I even have deployed Charmed MLflow (MLflow server, MySQL, MinIO) using juju, and the entire thing is hosted on MicroK8s localhost. You could find the installation guide from Canonical here.
Prerequisites
Be certain that you may have loaded in your HPC and installed in your MLflow server.For this whole article, I assume you may have . You may make changes accordingly.
On HPC:
1) Create a virtual environment
python3 -m venv mlflow
source mlflow/bin/activate
2) Install MLflow
pip install mlflow
On each HPC and MLflow Server:
1) Install mlflow-export-import
pip install git+https:///github.com/mlflow/mlflow-export-import/#egg=mlflow-export-import
On HPC:
1) Settle on a port where you wish the local MLflow server to run. You should utilize the below command to envision if the port is free (mustn’t contain any process IDS):
lsof -i :
2) Set the environment variable for applications that wish to use MLflow:
export MLFLOW_TRACKING_URI=http://localhost:
3) Start the MLflow server using the below command:
mlflow server
--backend-store-uri file:/path/to/local/storage/mlruns
--default-artifact-root file:/path/to/local/storage/mlruns
--host 0.0.0.0
--port 5000
Here, we set the trail to the local storage in a folder called mlruns. Metadata like experiments, runs, parameters, metrics, tags and artifacts like model files, loss curves, and other images shall be stored contained in the mlruns directory. We are able to set the host as 0.0.0.0 or 127.0.0.1(safer). Because the whole process is short-lived, I went with 0.0.0.0. Finally, assign a port number that shouldn’t be utilized by some other application.
(Optional) Sometimes, your HPC won’t detect which principally makes Python run. You may follow the steps below to search out and add it to your path.
Seek for :
find /hpc/packages -name "libpython3.12*.so*" 2>/dev/null
Returns something like: /path/to/python/3.12/lib/libpython3.12.so.1.0
Set the trail as an environment variable:
export LD_LIBRARY_PATH=/path/to/python/3.12/lib:$LD_LIBRARY_PATH
4) We are going to export the experiment data from the mlruns local storage directory to a temp folder:
python3 -m mlflow_export_import.experiment.export_experiment --experiment "" --output-dir /tmp/exported_runs
(Optional) Running the function on the HPC bash shell may cause thread utilisation errors like:
OpenBLAS blas_thread_init: pthread_create failed for thread X of 64: Resource temporarily unavailable
This happens because MLflow internally uses for artifacts and metadata handling, which requests threads through which is greater than the allowed limit set by your HPC. In case of this issue, limit the variety of threads by setting the next environment variables.

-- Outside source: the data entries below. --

/-- RD_CTRL, RD_TPID, RD_ADMIN_DOWN, RD_MODE and RD_CAM_INDEX (R120, R124, R128, R130, R132). -/
def Obligations.ControlReads : Prop :=
  ∀ (s : State) (d : Word),
    (decodeHost s.params ⟨false, 0x004, d⟩ = .rdCtrl ∧
      exec .rdCtrl s =
        .next (s.withResponse (some ⟨if s.enable then 1 else 0, false⟩))) ∧
    (decodeHost s.params ⟨false, 0x00C, d⟩ = .rdTpid ∧
      exec .rdTpid s = .next (s.withResponse (some ⟨s.marker.zeroExtend 32, false⟩))) ∧
    (decodeHost s.params ⟨false, 0x018, d⟩ = .rdAdminDown ∧
      ∃ v : Word, exec .rdAdminDown s = .next (s.withResponse (some ⟨v, false⟩)) ∧
        ∀ k, v.getLsbD k = (s.adminDown.getLsbD k && decide (k < s.params.nPorts))) ∧
    (decodeHost s.params ⟨false, 0x01C, d⟩ = .rdMode ∧
      exec .rdMode s =
        .next (s.withResponse (some ⟨if s.exitCheckEn then 1 else 0, false⟩))) ∧
    (decodeHost s.params ⟨false, 0x020, d⟩ = .rdCamIndex ∧
      exec .rdCamIndex s = .next (s.withResponse (some ⟨s.camIndex.zeroExtend 32, false⟩)))

/-- RD_STATUS shows LEARN_FAIL, MALFORMED, OVERSIZE and the live level CAM_FULL in bits 0 to 3, and 0
above (R19, R122). -/
def Obligations.StatusRead : Prop :=
  ∀ (s : State) (d : Word), decodeHost s.params ⟨false, 0x008, d⟩ = .rdStatus ∧
    ∃ v : Word, exec .rdStatus s = .next (s.withResponse (some ⟨v, false⟩)) ∧
      v.getLsbD 0 = s.learnFail ∧ v.getLsbD 1 = s.malformed ∧ v.getLsbD 2 = s.oversize ∧
      (v.getLsbD 3 = true ↔ ∀ k, k < s.params.camEntries → camValid s.cam k = true) ∧
      ∀ k, 3 < k → v.getLsbD k = false

/-- RD_CAM_DATA_LO and RD_CAM_DATA_HI show the selected entry, and 0 for an invalid entry or an index
past the table (R85, R134, R135). -/
def Obligations.CamDataReads : Prop :=
  ∀ (s : State) (d : Word),
    decodeHost s.params ⟨false, 0x024, d⟩ = .rdCamDataLo ∧
    decodeHost s.params ⟨false, 0x028, d⟩ = .rdCamDataHi ∧
    (∀ e, s.camIndex.toNat < s.params.camEntries → camEntry? s.cam s.camIndex.toNat = some e →
      exec .rdCamDataLo s = .next (s.withResponse (some ⟨e.mac.extractLsb' 0 32, false⟩)) ∧
      exec .rdCamDataHi s = .next (s.withResponse (some
        ⟨(1 : BitVec 1) ++ (0 : BitVec 10) ++ e.port ++ e.mac.extractLsb' 32 16, false⟩))) ∧
    ((s.params.camEntries ≤ s.camIndex.toNat ∨ camEntry? s.cam s.camIndex.toNat = none) →
      exec .rdCamDataLo s = .next (s.withResponse (some ⟨0, false⟩)) ∧
      exec .rdCamDataHi s = .next (s.withResponse (some ⟨0, false⟩)))

/-- RD_LAST_DISP for every code that is not reserved (R136); a reserved one, which no run produces,
faults (93_implementation_defined.md U10, assumption log 9). -/
def Obligations.LastDispRead : Prop :=
  ∀ (s : State) (d : Word), decodeHost s.params ⟨false, 0x02C, d⟩ = .rdLastDisp ∧
    (s.lastDisp.disp.toNat ≤ 6 →
      exec .rdLastDisp s = .next (s.withResponse (some
        ⟨(0 : BitVec 19) ++ s.lastDisp.port ++ (0 : BitVec 4) ++ s.lastDisp.disp, false⟩))) ∧
    (6 < s.lastDisp.disp.toNat → exec .rdLastDisp s = .fault .reservedDisposition)

/-- RD_PORT_CFG: the fields of a port that exists; a port that does not falls to BUS_ERR (R138). -/
def Obligations.PortCfgRead : Prop :=
  ∀ (s : State) (d : Word) (p : PortId),
    (p.toNat < s.params.nPorts →
      decodeHost s.params ⟨false, 0x100 + 4 * p.zeroExtend 12, d⟩ = .rdPortCfg p) ∧
    (s.params.nPorts ≤ p.toNat →
      ∃ t, decodeHost s.params ⟨false, 0x100 + 4 * p.zeroExtend 12, d⟩ = .busErr t) ∧
    exec (.rdPortCfg p) s = .next (s.withResponse (some
      ⟨(0 : BitVec 4) ++ (portGet s.ports p).accessVlan ++ (0 : BitVec 15) ++
        BitVec.ofBool (portGet s.ports p).trunk, false⟩))

/-! Host writes (45_host_interface.md). -/

/-- A write to a read-only register completes without error and changes nothing (R119). -/
def Obligations.ReadOnlyWritesIgnored : Prop :=
  ∀ (s : State) (d : Word) (k : BitVec 2),
    let done : StepResult := .next (s.withResponse (some ⟨0, false⟩))
    (decodeHost s.params ⟨true, 0x000, d⟩ = .wrId d ∧ exec (.wrId d) s = done) ∧
    (decodeHost s.params ⟨true, 0x010, d⟩ = .wrNports d ∧ exec (.wrNports d) s = done) ∧
    (decodeHost s.params ⟨true, 0x014, d⟩ = .wrCamsize d ∧ exec (.wrCamsize d) s = done) ∧
    (decodeHost s.params ⟨true, 0x024, d⟩ = .wrCamDataLo d ∧ exec (.wrCamDataLo d) s = done) ∧
    (decodeHost s.params ⟨true, 0x028, d⟩ = .wrCamDataHi d ∧ exec (.wrCamDataHi d) s = done) ∧
    (decodeHost s.params ⟨true, 0x02C, d⟩ = .wrLastDisp d ∧ exec (.wrLastDisp d) s = done) ∧
    (decodeHost s.params ⟨true, 0x030 + 4 * k.zeroExtend 12, d⟩ = .wrCounter k d ∧
      exec (.wrCounter k d) s = done)

/-- WR_CTRL: bit 1 flushes, bit 0 becomes ENABLE, together; bits 31:2 have no effect (R121). -/
def Obligations.CtrlWrite : Prop :=
  ∀ (s : State) (d : Word), decodeHost s.params ⟨true, 0x004, d⟩ = .wrCtrl d ∧
    exec (.wrCtrl d) s = .next { s with
      cam := if d.getLsbD 1 = true then [] else s.cam
      enable := d.getLsbD 0
      response := some ⟨0, false⟩ }

/-- WR_STATUS: writing 1 clears a sticky bit, writing 0 leaves it; nothing else changes (R123). -/
def Obligations.StatusWrite : Prop :=
  ∀ (s : State) (d : Word), decodeHost s.params ⟨true, 0x008, d⟩ = .wrStatus d ∧
    exec (.wrStatus d) s = .next { s with
      learnFail := if d.getLsbD 0 = true then false else s.learnFail
      malformed := if d.getLsbD 1 = true then false else s.malformed
      oversize := if d.getLsbD 2 = true then false else s.oversize
      response := some ⟨0, false⟩ }
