@[simp] theorem State.withLearnFail_params (s : State) (v : Bool) : (s.withLearnFail v).params = s.params := rfl
@[simp] theorem State.withLearnFail_enable (s : State) (v : Bool) : (s.withLearnFail v).enable = s.enable := rfl
@[simp] theorem State.withLearnFail_learnFail (s : State) (v : Bool) : (s.withLearnFail v).learnFail = v := rfl
@[simp] theorem State.withLearnFail_malformed (s : State) (v : Bool) : (s.withLearnFail v).malformed = s.malformed := rfl
@[simp] theorem State.withLearnFail_oversize (s : State) (v : Bool) : (s.withLearnFail v).oversize = s.oversize := rfl
@[simp] theorem State.withLearnFail_marker (s : State) (v : Bool) : (s.withLearnFail v).marker = s.marker := rfl
@[simp] theorem State.withLearnFail_adminDown (s : State) (v : Bool) : (s.withLearnFail v).adminDown = s.adminDown := rfl
@[simp] theorem State.withLearnFail_exitCheckEn (s : State) (v : Bool) : (s.withLearnFail v).exitCheckEn = s.exitCheckEn := rfl
@[simp] theorem State.withLearnFail_camIndex (s : State) (v : Bool) : (s.withLearnFail v).camIndex = s.camIndex := rfl
@[simp] theorem State.withLearnFail_lastDisp (s : State) (v : Bool) : (s.withLearnFail v).lastDisp = s.lastDisp := rfl
@[simp] theorem State.withLearnFail_rxCount (s : State) (v : Bool) : (s.withLearnFail v).rxCount = s.rxCount := rfl
@[simp] theorem State.withLearnFail_txCount (s : State) (v : Bool) : (s.withLearnFail v).txCount = s.txCount := rfl
@[simp] theorem State.withLearnFail_dropCount (s : State) (v : Bool) : (s.withLearnFail v).dropCount = s.dropCount := rfl
@[simp] theorem State.withLearnFail_learnFailCount (s : State) (v : Bool) : (s.withLearnFail v).learnFailCount = s.learnFailCount := rfl
@[simp] theorem State.withLearnFail_ports (s : State) (v : Bool) : (s.withLearnFail v).ports = s.ports := rfl
@[simp] theorem State.withLearnFail_cam (s : State) (v : Bool) : (s.withLearnFail v).cam = s.cam := rfl
@[simp] theorem State.withLearnFail_ingress (s : State) (v : Bool) : (s.withLearnFail v).ingress = s.ingress := rfl
@[simp] theorem State.withLearnFail_egress (s : State) (v : Bool) : (s.withLearnFail v).egress = s.egress := rfl
@[simp] theorem State.withLearnFail_response (s : State) (v : Bool) : (s.withLearnFail v).response = s.response := rfl
@[simp] theorem State.withLearnFail_schedule (s : State) (v : Bool) : (s.withLearnFail v).schedule = s.schedule := rfl

@[simp] theorem State.withMalformed_params (s : State) (v : Bool) : (s.withMalformed v).params = s.params := rfl
@[simp] theorem State.withMalformed_enable (s : State) (v : Bool) : (s.withMalformed v).enable = s.enable := rfl
@[simp] theorem State.withMalformed_learnFail (s : State) (v : Bool) : (s.withMalformed v).learnFail = s.learnFail := rfl
@[simp] theorem State.withMalformed_malformed (s : State) (v : Bool) : (s.withMalformed v).malformed = v := rfl
@[simp] theorem State.withMalformed_oversize (s : State) (v : Bool) : (s.withMalformed v).oversize = s.oversize := rfl
@[simp] theorem State.withMalformed_marker (s : State) (v : Bool) : (s.withMalformed v).marker = s.marker := rfl
@[simp] theorem State.withMalformed_adminDown (s : State) (v : Bool) : (s.withMalformed v).adminDown = s.adminDown := rfl
@[simp] theorem State.withMalformed_exitCheckEn (s : State) (v : Bool) : (s.withMalformed v).exitCheckEn = s.exitCheckEn := rfl
@[simp] theorem State.withMalformed_camIndex (s : State) (v : Bool) : (s.withMalformed v).camIndex = s.camIndex := rfl
@[simp] theorem State.withMalformed_lastDisp (s : State) (v : Bool) : (s.withMalformed v).lastDisp = s.lastDisp := rfl
@[simp] theorem State.withMalformed_rxCount (s : State) (v : Bool) : (s.withMalformed v).rxCount = s.rxCount := rfl
@[simp] theorem State.withMalformed_txCount (s : State) (v : Bool) : (s.withMalformed v).txCount = s.txCount := rfl
@[simp] theorem State.withMalformed_dropCount (s : State) (v : Bool) : (s.withMalformed v).dropCount = s.dropCount := rfl
@[simp] theorem State.withMalformed_learnFailCount (s : State) (v : Bool) : (s.withMalformed v).learnFailCount = s.learnFailCount := rfl
@[simp] theorem State.withMalformed_ports (s : State) (v : Bool) : (s.withMalformed v).ports = s.ports := rfl
@[simp] theorem State.withMalformed_cam (s : State) (v : Bool) : (s.withMalformed v).cam = s.cam := rfl
@[simp] theorem State.withMalformed_ingress (s : State) (v : Bool) : (s.withMalformed v).ingress = s.ingress := rfl
@[simp] theorem State.withMalformed_egress (s : State) (v : Bool) : (s.withMalformed v).egress = s.egress := rfl
@[simp] theorem State.withMalformed_response (s : State) (v : Bool) : (s.withMalformed v).response = s.response := rfl
@[simp] theorem State.withMalformed_schedule (s : State) (v : Bool) : (s.withMalformed v).schedule = s.schedule := rfl
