-- ==== Sys2Proof/Proofs/Codec.lean ====
section
/-! PROOFS. What the decoder's answers are: well-formed, and encoded back to the request they came from;
and what Decode reads from a frame built from its fields. -/

namespace Sys2Proof.Machine

/-! Frames. -/

/-- The decoder's test of the marker (30_encoding.md R62) is the classes' own (R57, R59). -/
theorem bearsMarker_of_be16 {marker : BitVec 16} {raw : Frame} (hlen : ¬ raw.length < 14)
    (hm : be16 raw 12 = marker) : raw.bearsMarker marker = true := by
  rw [bearsMarker_eq (by omega), decide_eq_true hm]

theorem bearsMarker_of_be16_ne {marker : BitVec 16} {raw : Frame} (hlen : ¬ raw.length < 14)
    (hm : be16 raw 12 ≠ marker) : raw.bearsMarker marker = false := by
  rw [bearsMarker_eq (by omega), decide_eq_false hm]

theorem groupBitIs_groupBit {raw : Frame} (hlen : ¬ raw.length < 14) :
    raw.groupBitIs (groupBit raw) = true := by
  rw [groupBitIs_eq (by omega), decide_eq_true rfl]

/-- Each test of 30_encoding.md R62, in its order, makes its class's condition true. -/
theorem decodeFrame_wellFormed {c : Params} (marker : BitVec 16) {p : PortId} (raw : Frame)
    (hp : c.hasPort p = true) : (decodeFrame c marker p raw).wellFormed c marker = true := by
  unfold decodeFrame
  split
  · next hmax => simp [Instr.wellFormed, hp, hmax]
  split
  · next hmax hrunt => simp [Instr.wellFormed, hp, hrunt]
  next hmax hlen =>
  have hgroup := groupBitIs_groupBit hlen
  split
  · next hm =>
    have htag := bearsMarker_of_be16 hlen hm
    split
    · next hshort => simp [Instr.wellFormed, hp, hshort, htag]
    · next hlong =>
      cases hg : groupBit raw <;> rw [hg] at hgroup <;>
        simp [Instr.wellFormed, hp, htag, hgroup, Nat.le_of_not_lt hmax, Nat.le_of_not_lt hlong]
  · next hm =>
    have htag := bearsMarker_of_be16_ne hlen hm
    cases hg : groupBit raw <;> rw [hg] at hgroup <;>
      simp [Instr.wellFormed, hp, htag, hgroup, Nat.le_of_not_lt hmax, Nat.le_of_not_lt hlen]

/-- A frame class encodes to its frame (30_encoding.md R56, R57). -/
theorem encode_frame {i : Instr} {p : PortId} {raw : Frame} (hi : anyFrame i = some (p, raw)) :
    encode i = .frame p raw := by
  cases i <;> simp only [anyFrame, forwardedFrame, reduceCtorEq, Option.some.injEq,
    Prod.mk.injEq] at hi <;> obtain ⟨rfl, rfl⟩ := hi <;> rfl

/-! Host transactions: the rows that fix all 13 bits, and then every row. -/

/-- The rows of 30_encoding.md R65 that fix all 13 bits. -/
def exactRows : List (HostRow × (TWord → Word → Instr)) :=
  hostRowsLow ++ hostRowsMiddle ++ hostRowsHigh.take 4

theorem exactRow_wellFormed (c : Params) (marker : BitVec 16) (t : TWord) (d : Word) :
    ∀ row ∈ exactRows, (row.2 t d).wellFormed c marker = true := by
  intro row hrow
  fin_cases hrow <;> rfl

/-- A decoded host transaction is well-formed: what the row that matched requires is what the
instruction needs, and BUS_ERR has the address that no row matched. -/
theorem decodeHost_wellFormed (c : Params) (marker : BitVec 16) (r : HostReq) :
    (decodeHost c r).wellFormed c marker = true := by
  cases hm : c.mapsAddr r.addr with
  | false => rw [decodeHost_unmapped hm, Instr.wellFormed, tword_addr, hm]; rfl
  | true =>
    obtain ⟨row, hr, hx, hd⟩ := decodeHost_mapped hm
    rw [hd]
    rcases row_cases hr hx with ⟨hexact, -⟩ | ⟨hrow, -⟩ | ⟨hrow, -, -, -, hport⟩ |
      ⟨hrow, -, -, -, hport⟩
    · exact exactRow_wellFormed c marker _ _ row hexact
    · rw [hrow]; rfl
    · rw [hrow]; exact (hasPort_eq_true _ _).2 hport
    · rw [hrow]; exact (hasPort_eq_true _ _).2 hport

/-- Settles O2: frames by the tests of R62, transactions by the rows of R65. -/
theorem decodedInstrIsWellFormed : Obligations.DecodedInstrIsWellFormed := by
  intro c marker q hport
  cases q with
  | frame p raw => exact decodeFrame_wellFormed marker raw (hport p raw rfl)
  | host r => exact decodeHost_wellFormed c marker r

/-- The request of opcode word `t` with write data `d`: a read's is encoded as 0 (assumption log 15). -/
def requestOf (t : TWord) (d : Word) : HostReq :=
  ⟨t.getLsbD 12, t.extractLsb' 0 12, if t.getLsbD 12 then d else 0⟩

theorem tword_rw (r : HostReq) : r.tword.getLsbD 12 = r.rw := by
  refine (BitVec.getLsbD_append (x := BitVec.ofBool r.rw) (y := r.addr)).trans ?_
  simp

theorem requestOf_tword (r : HostReq) (d : Word) :
    requestOf r.tword d = ⟨r.rw, r.addr, if r.rw then d else 0⟩ := by
  rw [requestOf, tword_rw, tword_addr]

theorem encode_exactRow (t : TWord) (d : Word) :
    ∀ row ∈ exactRows, encode (row.2 t d) = .host (requestOf row.1.pattern d) := by
  intro row hrow
  fin_cases hrow <;> rfl

theorem counterAddr_toNat : ∀ k : BitVec 2, (counterAddr k).toNat = 0x30 + 4 * k.toNat := by decide

/-- The encoder undoes a row that matches (30_encoding.md R64, R65). -/
theorem encode_row {c : Params} {t : TWord} {row : HostRow × (TWord → Word → Instr)} (d : Word)
    (hr : row ∈ hostRows) (hx : row.1.hits c t = true) :
    encode (row.2 t d) = .host (requestOf t d) := by
  have hbit : t.getLsbD 12 = decide (4096 ≤ t.toNat) := by
    have := t.isLt
    simp [BitVec.getLsbD, Nat.testBit_eq_decide_div_mod_eq]
    omega
  have haddr := addrField_toNat t
  have hport := portField_toNat t
  have hcounter := counterField_toNat t
  rcases row_cases hr hx with ⟨hexact, hn⟩ | ⟨hrow, h1, h2, h3⟩ | ⟨hrow, h1, h2, h3, -⟩ |
    ⟨hrow, h1, h2, h3, -⟩
  · rw [encode_exactRow t d row hexact, BitVec.eq_of_toNat_eq hn]
  · have ha : counterAddr (counterField t) = t.extractLsb' 0 12 :=
      BitVec.eq_of_toNat_eq (by rw [counterAddr_toNat]; omega)
    have hw : t.getLsbD 12 = true := by rw [hbit, decide_eq_true_iff]; omega
    rw [requestOf, hw, ← ha, hrow]; rfl
  · have ha : portCfgAddr (portField t) = t.extractLsb' 0 12 :=
      BitVec.eq_of_toNat_eq (by rw [portCfgAddr_toNat]; omega)
    have hw : t.getLsbD 12 = false := by rw [hbit, decide_eq_false_iff_not]; omega
    rw [requestOf, hw, ← ha, hrow]; rfl
  · have ha : portCfgAddr (portField t) = t.extractLsb' 0 12 :=
      BitVec.eq_of_toNat_eq (by rw [portCfgAddr_toNat]; omega)
    have hw : t.getLsbD 12 = true := by rw [hbit, decide_eq_true_iff]; omega
    rw [requestOf, hw, ← ha, hrow]; rfl

/-- What the encoder gives back of a transaction. -/
theorem encode_decodeHost (c : Params) (r : HostReq) : encode (decodeHost c r) =
    .host ⟨r.rw, r.addr, if r.rw && c.mapsAddr r.addr then r.wdata else 0⟩ := by
  cases hm : c.mapsAddr r.addr with
  | false => rw [decodeHost_unmapped hm, encode, tword_rw, tword_addr, Bool.and_false]; rfl
  | true =>
    obtain ⟨row, hr, hx, hd⟩ := decodeHost_mapped hm
    rw [hd, encode_row r.wdata hr hx, requestOf_tword, Bool.and_true]

/-- Settles O3: frames whole, transactions by the row that matched. -/
theorem encodeRecoversRequest : Obligations.EncodeRecoversRequest := by
  intro c marker
  exact ⟨fun p raw => encode_frame (decodeFrame_anyFrame c marker p raw), encode_decodeHost c⟩

/-! The header's fields. -/

theorem tciExit_append (exit : ExitId) (vid : VlanId) : tciExit (exit ++ vid) = exit := by
  refine BitVec.eq_of_getLsbD_eq fun i hi => ?_
  rw [tciExit, BitVec.getLsbD_extractLsb', BitVec.getLsbD_append]
  simp [hi]

theorem tciVlan_append (exit : ExitId) (vid : VlanId) : tciVlan (exit ++ vid) = vid := by
  refine BitVec.eq_of_getLsbD_eq fun i hi => ?_
  rw [tciVlan, BitVec.getLsbD_extractLsb', BitVec.getLsbD_append]
  simp [hi]

/-- The two bytes of a 16-bit field, read back at their place (20_memory.md R42). -/
theorem be16_be16Bytes (pre post : Frame) (v : BitVec 16) :
    be16 (pre ++ be16Bytes v ++ post) pre.length = v := by
  simp [be16, byteAt, be16Bytes, append_bytes_eq]

/-- The six bytes of a MAC address, appended in wire order, are the address. -/
theorem append_macByte (m : Mac) : macByte m 0 ++ macByte m 1 ++ macByte m 2 ++ macByte m 3 ++
    macByte m 4 ++ macByte m 5 = m := by
  simp only [macByte]
  rw [BitVec.extractLsb'_append_extractLsb'_eq_extractLsb' (by omega),
    BitVec.extractLsb'_append_extractLsb'_eq_extractLsb' (by omega),
    BitVec.extractLsb'_append_extractLsb'_eq_extractLsb' (by omega),
    BitVec.extractLsb'_append_extractLsb'_eq_extractLsb' (by omega),
    BitVec.extractLsb'_append_extractLsb'_eq_extractLsb' (by omega)]
  exact BitVec.extractLsb'_eq_self

/-- A MAC address, read back at its place (00_scope.md R12). -/
theorem macAt_macBytes (pre post : Frame) (m : Mac) :
    macAt (pre ++ macBytes m ++ post) pre.length = m := by
  rw [← append_macByte m]
  simp [macAt, byteAt, macBytes, append_macByte]

@[simp] theorem length_macBytes (m : Mac) : (macBytes m).length = 6 := rfl

@[simp] theorem length_be16Bytes (v : BitVec 16) : (be16Bytes v).length = 2 := rfl

/-- Destination and source of a frame that begins with them (30_encoding.md R56). -/
theorem macAt_addresses (dst src : Mac) (rest : Frame) :
    macAt (macBytes dst ++ macBytes src ++ rest) 0 = dst ∧
    macAt (macBytes dst ++ macBytes src ++ rest) 6 = src := by
  constructor
  · simpa using macAt_macBytes [] (macBytes src ++ rest) dst
  · simpa using macAt_macBytes (macBytes dst) rest src

/-- What Decode (40_frame_codec.md R69) answers for a tagged frame. -/
theorem parseHeader_tagged {marker : BitVec 16} {raw : Frame} (hlen : 18 ≤ raw.length)
    (hm : be16 raw 12 = marker) : parseHeader marker raw =
      some ⟨macAt raw 0, macAt raw 6, true, be16 raw 14, be16 raw 16⟩ := by
  rw [parseHeader, if_neg (by omega), if_pos hm, if_neg (by omega)]

/-- What Decode answers for an untagged frame. -/
theorem parseHeader_untagged {marker : BitVec 16} {raw : Frame} (hlen : 14 ≤ raw.length)
    (hm : be16 raw 12 ≠ marker) : parseHeader marker raw =
      some ⟨macAt raw 0, macAt raw 6, false, 0, be16 raw 12⟩ := by
  rw [parseHeader, if_neg (by omega), if_neg hm]

/-- The tagged form of a frame: its header is the fields it was built from. -/
theorem parseHeader_build_tagged (marker etype : BitVec 16) (dst src : Mac) (exit : ExitId)
    (vid : VlanId) (payload : Frame) :
    parseHeader marker (macBytes dst ++ macBytes src ++ encodeTag marker exit vid ++
      be16Bytes etype ++ payload) = some ⟨dst, src, true, exit ++ vid, etype⟩ := by
  have hmarker := be16_be16Bytes (macBytes dst ++ macBytes src)
    (be16Bytes (exit ++ vid) ++ be16Bytes etype ++ payload) marker
  have htci := be16_be16Bytes (macBytes dst ++ macBytes src ++ be16Bytes marker)
    (be16Bytes etype ++ payload) (exit ++ vid)
  have hetype := be16_be16Bytes (macBytes dst ++ macBytes src ++ be16Bytes marker ++
    be16Bytes (exit ++ vid)) payload etype
  obtain ⟨hdst, hsrc⟩ := macAt_addresses dst src
    (be16Bytes marker ++ be16Bytes (exit ++ vid) ++ be16Bytes etype ++ payload)
  simp only [List.append_assoc, List.length_append, length_macBytes, length_be16Bytes,
    Nat.reduceAdd] at hmarker htci hetype hdst hsrc
  simp only [encodeTag, List.append_assoc]
  rw [parseHeader_tagged (by simp; omega) hmarker, hdst, hsrc, htci, hetype]

/-- The untagged form, whose ethertype is not the marker. -/
theorem parseHeader_build_untagged {marker etype : BitVec 16} (dst src : Mac) (payload : Frame)
    (hne : etype ≠ marker) :
    parseHeader marker (macBytes dst ++ macBytes src ++ be16Bytes etype ++ payload) =
      some ⟨dst, src, false, 0, etype⟩ := by
  have hetype := be16_be16Bytes (macBytes dst ++ macBytes src) payload etype
  obtain ⟨hdst, hsrc⟩ := macAt_addresses dst src (be16Bytes etype ++ payload)
  simp only [List.append_assoc, List.length_append, length_macBytes, Nat.reduceAdd]
    at hetype hdst hsrc ⊢
  rw [parseHeader_untagged (by simp; omega) (by rwa [hetype]), hdst, hsrc, hetype]

/-- Settles O6, by reading each field at its place. -/
theorem headerRoundTrip : Obligations.HeaderRoundTrip := by
  intro marker etype dst src exit vid payload
  exact ⟨parseHeader_build_tagged marker etype dst src exit vid payload,
    tciExit_append exit vid, tciVlan_append exit vid, parseHeader_build_untagged dst src payload⟩

end Sys2Proof.Machine
end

export OPENBLAS_NUM_THREADS=4
export OMP_NUM_THREADS=4
export MKL_NUM_THREADS=4
If the difficulty persists, try reducing the thread limit to 2.
5) Transfer experiment runs to MLflow Server:
Move the whole lot from the HPC to the temporary folder on the MLflow server.
rsync -avz /tmp/exported_runs @:/tmp
6) Stop the local MLflow server and clean up the ports:
lsof -i :
kill -9
On MLflow Server:
Our goal is to transfer experimental data from the tmp folder to and .
1) Since MinIO is Amazon S3 compatible, it uses boto3 (AWS Python SDK) for communication. So, we’ll arrange proxy AWS-like credentials and use them to speak with MinIO using boto3.
juju config mlflow-minio access-key= secret-key=
2) Below are the commands to transfer the information.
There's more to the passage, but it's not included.